/-! ### Accessors of a context after an update -/

@[simp] theorem Ctx.getS_updCsr (c : Ctx) (f : Csrs → Csrs) (j : RegNo) : (c.updCsr f).getS j = c.getS j := rfl
@[simp] theorem Ctx.getS_updArr (c : Ctx) (f : Arr → Arr) (j : RegNo) : (c.updArr f).getS j = c.getS j := rfl
@[simp] theorem Ctx.getS_setC (c : Ctx) (n : RegNo) (v : CReg) (j : RegNo) : (c.setC n v).getS j = c.getS j := rfl
@[simp] theorem Ctx.getS_setV (c : Ctx) (n : Nat) (v : VReg) (j : RegNo) : (c.setV n v).getS j = c.getS j := rfl
@[simp] theorem Ctx.getS_setSlot (c : Ctx) (n : Nat) (v : LSlot) (j : RegNo) : (c.setSlot n v).getS j = c.getS j := rfl
@[simp] theorem Ctx.getS_setM (c : Ctx) (n : Nat) (v : BitVec 8192) (j : RegNo) : (c.setM n v).getS j = c.getS j := rfl
@[simp] theorem Ctx.getS_setTag (c : Ctx) (n : Nat) (v : Tag) (j : RegNo) : (c.setTag n v).getS j = c.getS j := rfl
@[simp] theorem Ctx.getS_setVstart (c : Ctx) (n : Nat) (j : RegNo) : (c.setVstart n).getS j = c.getS j := rfl
@[simp] theorem Ctx.getS_setVl (c : Ctx) (n : Nat) (j : RegNo) : (c.setVl n).getS j = c.getS j := rfl
@[simp] theorem Ctx.getC_updCsr (c : Ctx) (f : Csrs → Csrs) (j : RegNo) : (c.updCsr f).getC j = c.getC j := rfl
@[simp] theorem Ctx.getC_updArr (c : Ctx) (f : Arr → Arr) (j : RegNo) : (c.updArr f).getC j = c.getC j := rfl
@[simp] theorem Ctx.getC_setS (c : Ctx) (n : RegNo) (v : Word) (j : RegNo) : (c.setS n v).getC j = c.getC j := by unfold Ctx.setS; split <;> rfl
@[simp] theorem Ctx.getC_setV (c : Ctx) (n : Nat) (v : VReg) (j : RegNo) : (c.setV n v).getC j = c.getC j := rfl
@[simp] theorem Ctx.getC_setSlot (c : Ctx) (n : Nat) (v : LSlot) (j : RegNo) : (c.setSlot n v).getC j = c.getC j := rfl
@[simp] theorem Ctx.getC_setM (c : Ctx) (n : Nat) (v : BitVec 8192) (j : RegNo) : (c.setM n v).getC j = c.getC j := rfl
@[simp] theorem Ctx.getC_setTag (c : Ctx) (n : Nat) (v : Tag) (j : RegNo) : (c.setTag n v).getC j = c.getC j := rfl
@[simp] theorem Ctx.getC_setVstart (c : Ctx) (n : Nat) (j : RegNo) : (c.setVstart n).getC j = c.getC j := rfl
@[simp] theorem Ctx.getC_setVl (c : Ctx) (n : Nat) (j : RegNo) : (c.setVl n).getC j = c.getC j := rfl
@[simp] theorem Ctx.getV_updCsr (c : Ctx) (f : Csrs → Csrs) (j : Nat) : (c.updCsr f).getV j = c.getV j := rfl
@[simp] theorem Ctx.getV_updArr (c : Ctx) (f : Arr → Arr) (j : Nat) : (c.updArr f).getV j = c.getV j := rfl
@[simp] theorem Ctx.getV_setS (c : Ctx) (n : RegNo) (v : Word) (j : Nat) : (c.setS n v).getV j = c.getV j := by unfold Ctx.setS; split <;> rfl
@[simp] theorem Ctx.getV_setC (c : Ctx) (n : RegNo) (v : CReg) (j : Nat) : (c.setC n v).getV j = c.getV j := rfl
@[simp] theorem Ctx.getV_setSlot (c : Ctx) (n : Nat) (v : LSlot) (j : Nat) : (c.setSlot n v).getV j = c.getV j := rfl
@[simp] theorem Ctx.getV_setM (c : Ctx) (n : Nat) (v : BitVec 8192) (j : Nat) : (c.setM n v).getV j = c.getV j := rfl
@[simp] theorem Ctx.getV_setTag (c : Ctx) (n : Nat) (v : Tag) (j : Nat) : (c.setTag n v).getV j = c.getV j := rfl
@[simp] theorem Ctx.getV_setVstart (c : Ctx) (n : Nat) (j : Nat) : (c.setVstart n).getV j = c.getV j := rfl
@[simp] theorem Ctx.getV_setVl (c : Ctx) (n : Nat) (j : Nat) : (c.setVl n).getV j = c.getV j := rfl
@[simp] theorem Ctx.getSlot_updCsr (c : Ctx) (f : Csrs → Csrs) (j : Nat) : (c.updCsr f).getSlot j = c.getSlot j := rfl
@[simp] theorem Ctx.getSlot_updArr (c : Ctx) (f : Arr → Arr) (j : Nat) : (c.updArr f).getSlot j = c.getSlot j := rfl
@[simp] theorem Ctx.getSlot_setS (c : Ctx) (n : RegNo) (v : Word) (j : Nat) : (c.setS n v).getSlot j = c.getSlot j := by unfold Ctx.setS; split <;> rfl
@[simp] theorem Ctx.getSlot_setC (c : Ctx) (n : RegNo) (v : CReg) (j : Nat) : (c.setC n v).getSlot j = c.getSlot j := rfl
@[simp] theorem Ctx.getSlot_setV (c : Ctx) (n : Nat) (v : VReg) (j : Nat) : (c.setV n v).getSlot j = c.getSlot j := rfl
@[simp] theorem Ctx.getSlot_setM (c : Ctx) (n : Nat) (v : BitVec 8192) (j : Nat) : (c.setM n v).getSlot j = c.getSlot j := rfl
@[simp] theorem Ctx.getSlot_setTag (c : Ctx) (n : Nat) (v : Tag) (j : Nat) : (c.setTag n v).getSlot j = c.getSlot j := rfl
@[simp] theorem Ctx.getSlot_setVstart (c : Ctx) (n : Nat) (j : Nat) : (c.setVstart n).getSlot j = c.getSlot j := rfl
@[simp] theorem Ctx.getSlot_setVl (c : Ctx) (n : Nat) (j : Nat) : (c.setVl n).getSlot j = c.getSlot j := rfl
@[simp] theorem Ctx.getM_updCsr (c : Ctx) (f : Csrs → Csrs) (j : Nat) : (c.updCsr f).getM j = c.getM j := rfl
@[simp] theorem Ctx.getM_updArr (c : Ctx) (f : Arr → Arr) (j : Nat) : (c.updArr f).getM j = c.getM j := rfl
@[simp] theorem Ctx.getM_setS (c : Ctx) (n : RegNo) (v : Word) (j : Nat) : (c.setS n v).getM j = c.getM j := by unfold Ctx.setS; split <;> rfl
@[simp] theorem Ctx.getM_setC (c : Ctx) (n : RegNo) (v : CReg) (j : Nat) : (c.setC n v).getM j = c.getM j := rfl
@[simp] theorem Ctx.getM_setV (c : Ctx) (n : Nat) (v : VReg) (j : Nat) : (c.setV n v).getM j = c.getM j := rfl
@[simp] theorem Ctx.getM_setSlot (c : Ctx) (n : Nat) (v : LSlot) (j : Nat) : (c.setSlot n v).getM j = c.getM j := rfl
@[simp] theorem Ctx.getM_setTag (c : Ctx) (n : Nat) (v : Tag) (j : Nat) : (c.setTag n v).getM j = c.getM j := rfl
@[simp] theorem Ctx.getM_setVstart (c : Ctx) (n : Nat) (j : Nat) : (c.setVstart n).getM j = c.getM j := rfl
@[simp] theorem Ctx.getM_setVl (c : Ctx) (n : Nat) (j : Nat) : (c.setVl n).getM j = c.getM j := rfl
@[simp] theorem Ctx.getTag_updCsr (c : Ctx) (f : Csrs → Csrs) (j : Nat) : (c.updCsr f).getTag j = c.getTag j := rfl
@[simp] theorem Ctx.getTag_updArr (c : Ctx) (f : Arr → Arr) (j : Nat) : (c.updArr f).getTag j = c.getTag j := rfl
@[simp] theorem Ctx.getTag_setS (c : Ctx) (n : RegNo) (v : Word) (j : Nat) : (c.setS n v).getTag j = c.getTag j := by unfold Ctx.setS; split <;> rfl
@[simp] theorem Ctx.getTag_setC (c : Ctx) (n : RegNo) (v : CReg) (j : Nat) : (c.setC n v).getTag j = c.getTag j := rfl
@[simp] theorem Ctx.getTag_setV (c : Ctx) (n : Nat) (v : VReg) (j : Nat) : (c.setV n v).getTag j = c.getTag j := rfl
@[simp] theorem Ctx.getTag_setSlot (c : Ctx) (n : Nat) (v : LSlot) (j : Nat) : (c.setSlot n v).getTag j = c.getTag j := rfl
@[simp] theorem Ctx.getTag_setM (c : Ctx) (n : Nat) (v : BitVec 8192) (j : Nat) : (c.setM n v).getTag j = c.getTag j := rfl
@[simp] theorem Ctx.getTag_setVstart (c : Ctx) (n : Nat) (j : Nat) : (c.setVstart n).getTag j = c.getTag j := rfl
@[simp] theorem Ctx.getTag_setVl (c : Ctx) (n : Nat) (j : Nat) : (c.setVl n).getTag j = c.getTag j := rfl
@[simp] theorem Ctx.vl_updArr (c : Ctx) (f : Arr → Arr) : (c.updArr f).vl = c.vl := rfl
@[simp] theorem Ctx.vl_setS (c : Ctx) (n : RegNo) (v : Word) : (c.setS n v).vl = c.vl := by unfold Ctx.setS; split <;> rfl
@[simp] theorem Ctx.vl_setC (c : Ctx) (n : RegNo) (v : CReg) : (c.setC n v).vl = c.vl := rfl
@[simp] theorem Ctx.vl_setV (c : Ctx) (n : Nat) (v : VReg) : (c.setV n v).vl = c.vl := rfl
@[simp] theorem Ctx.vl_setSlot (c : Ctx) (n : Nat) (v : LSlot) : (c.setSlot n v).vl = c.vl := rfl
@[simp] theorem Ctx.vl_setM (c : Ctx) (n : Nat) (v : BitVec 8192) : (c.setM n v).vl = c.vl := rfl
@[simp] theorem Ctx.vl_setTag (c : Ctx) (n : Nat) (v : Tag) : (c.setTag n v).vl = c.vl := rfl
@[simp] theorem Ctx.vstart_updArr (c : Ctx) (f : Arr → Arr) : (c.updArr f).vstart = c.vstart := rfl
@[simp] theorem Ctx.vstart_setS (c : Ctx) (n : RegNo) (v : Word) : (c.setS n v).vstart = c.vstart := by unfold Ctx.setS; split <;> rfl
@[simp] theorem Ctx.vstart_setC (c : Ctx) (n : RegNo) (v : CReg) : (c.setC n v).vstart = c.vstart := rfl
@[simp] theorem Ctx.vstart_setV (c : Ctx) (n : Nat) (v : VReg) : (c.setV n v).vstart = c.vstart := rfl
@[simp] theorem Ctx.vstart_setSlot (c : Ctx) (n : Nat) (v : LSlot) : (c.setSlot n v).vstart = c.vstart := rfl
@[simp] theorem Ctx.vstart_setM (c : Ctx) (n : Nat) (v : BitVec 8192) : (c.setM n v).vstart = c.vstart := rfl
@[simp] theorem Ctx.vstart_setTag (c : Ctx) (n : Nat) (v : Tag) : (c.setTag n v).vstart = c.vstart := rfl
@[simp] theorem Ctx.hasV_updCsr (c : Ctx) (f : Csrs → Csrs) : (c.updCsr f).hasV = c.hasV := rfl
@[simp] theorem Ctx.hasV_updArr (c : Ctx) (f : Arr → Arr) : (c.updArr f).hasV = c.hasV := rfl
@[simp] theorem Ctx.hasV_setS (c : Ctx) (n : RegNo) (v : Word) : (c.setS n v).hasV = c.hasV := by unfold Ctx.setS; split <;> rfl
@[simp] theorem Ctx.hasV_setC (c : Ctx) (n : RegNo) (v : CReg) : (c.setC n v).hasV = c.hasV := rfl
@[simp] theorem Ctx.hasV_setV (c : Ctx) (n : Nat) (v : VReg) : (c.setV n v).hasV = c.hasV := rfl
@[simp] theorem Ctx.hasV_setSlot (c : Ctx) (n : Nat) (v : LSlot) : (c.setSlot n v).hasV = c.hasV := rfl
@[simp] theorem Ctx.hasV_setM (c : Ctx) (n : Nat) (v : BitVec 8192) : (c.setM n v).hasV = c.hasV := rfl
@[simp] theorem Ctx.hasV_setTag (c : Ctx) (n : Nat) (v : Tag) : (c.setTag n v).hasV = c.hasV := rfl
@[simp] theorem Ctx.hasV_setVstart (c : Ctx) (n : Nat) : (c.setVstart n).hasV = c.hasV := rfl
@[simp] theorem Ctx.hasV_setVl (c : Ctx) (n : Nat) : (c.setVl n).hasV = c.hasV := rfl
@[simp] theorem Ctx.count_updCsr (c : Ctx) (f : Csrs → Csrs) : (c.updCsr f).count = c.count := rfl
@[simp] theorem Ctx.count_updArr (c : Ctx) (f : Arr → Arr) : (c.updArr f).count = c.count := rfl
@[simp] theorem Ctx.count_setS (c : Ctx) (n : RegNo) (v : Word) : (c.setS n v).count = c.count := by unfold Ctx.setS; split <;> rfl
@[simp] theorem Ctx.count_setC (c : Ctx) (n : RegNo) (v : CReg) : (c.setC n v).count = c.count := rfl
@[simp] theorem Ctx.count_setV (c : Ctx) (n : Nat) (v : VReg) : (c.setV n v).count = c.count := rfl
@[simp] theorem Ctx.count_setSlot (c : Ctx) (n : Nat) (v : LSlot) : (c.setSlot n v).count = c.count := rfl
@[simp] theorem Ctx.count_setM (c : Ctx) (n : Nat) (v : BitVec 8192) : (c.setM n v).count = c.count := rfl
@[simp] theorem Ctx.count_setTag (c : Ctx) (n : Nat) (v : Tag) : (c.setTag n v).count = c.count := rfl
@[simp] theorem Ctx.count_setVstart (c : Ctx) (n : Nat) : (c.setVstart n).count = c.count := rfl
@[simp] theorem Ctx.count_setVl (c : Ctx) (n : Nat) : (c.setVl n).count = c.count := rfl
@[simp] theorem Ctx.len_updCsr (c : Ctx) (f : Csrs → Csrs) : (c.updCsr f).len = c.len := rfl
@[simp] theorem Ctx.len_updArr (c : Ctx) (f : Arr → Arr) : (c.updArr f).len = c.len := rfl
@[simp] theorem Ctx.len_setS (c : Ctx) (n : RegNo) (v : Word) : (c.setS n v).len = c.len := by unfold Ctx.setS; split <;> rfl
@[simp] theorem Ctx.len_setC (c : Ctx) (n : RegNo) (v : CReg) : (c.setC n v).len = c.len := rfl
@[simp] theorem Ctx.len_setV (c : Ctx) (n : Nat) (v : VReg) : (c.setV n v).len = c.len := rfl
@[simp] theorem Ctx.len_setSlot (c : Ctx) (n : Nat) (v : LSlot) : (c.setSlot n v).len = c.len := rfl
@[simp] theorem Ctx.len_setM (c : Ctx) (n : Nat) (v : BitVec 8192) : (c.setM n v).len = c.len := rfl
@[simp] theorem Ctx.len_setTag (c : Ctx) (n : Nat) (v : Tag) : (c.setTag n v).len = c.len := rfl
@[simp] theorem Ctx.len_setVstart (c : Ctx) (n : Nat) : (c.setVstart n).len = c.len := rfl
@[simp] theorem Ctx.len_setVl (c : Ctx) (n : Nat) : (c.setVl n).len = c.len := rfl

------------------------------------

_WORK REQUIRED:_
Reproduce the entries exactly, starting at their first line and stopping after the line with "theorem Ctx.getS_setV (c".

_ANSWER:_
/-! ### Accessors of a context after an update -/

@[simp] theorem Ctx.getS_updCsr (c : Ctx) (f : Csrs → Csrs) (j : RegNo) : (c.updCsr f).getS j = c.getS j := rfl
@[simp] theorem Ctx.getS_updArr (c : Ctx) (f : Arr → Arr) (j : RegNo) : (c.updArr f).getS j = c.getS j := rfl
@[simp] theorem Ctx.getS_setC (c : Ctx) (n : RegNo) (v : CReg) (j : RegNo) : (c.setC n v).getS j = c.getS j := rfl
@[simp] theorem Ctx.getS_setV (c : Ctx) (n : Nat) (v : VReg) (j : RegNo) : (c.setV n v).getS j = c.getS j := rfl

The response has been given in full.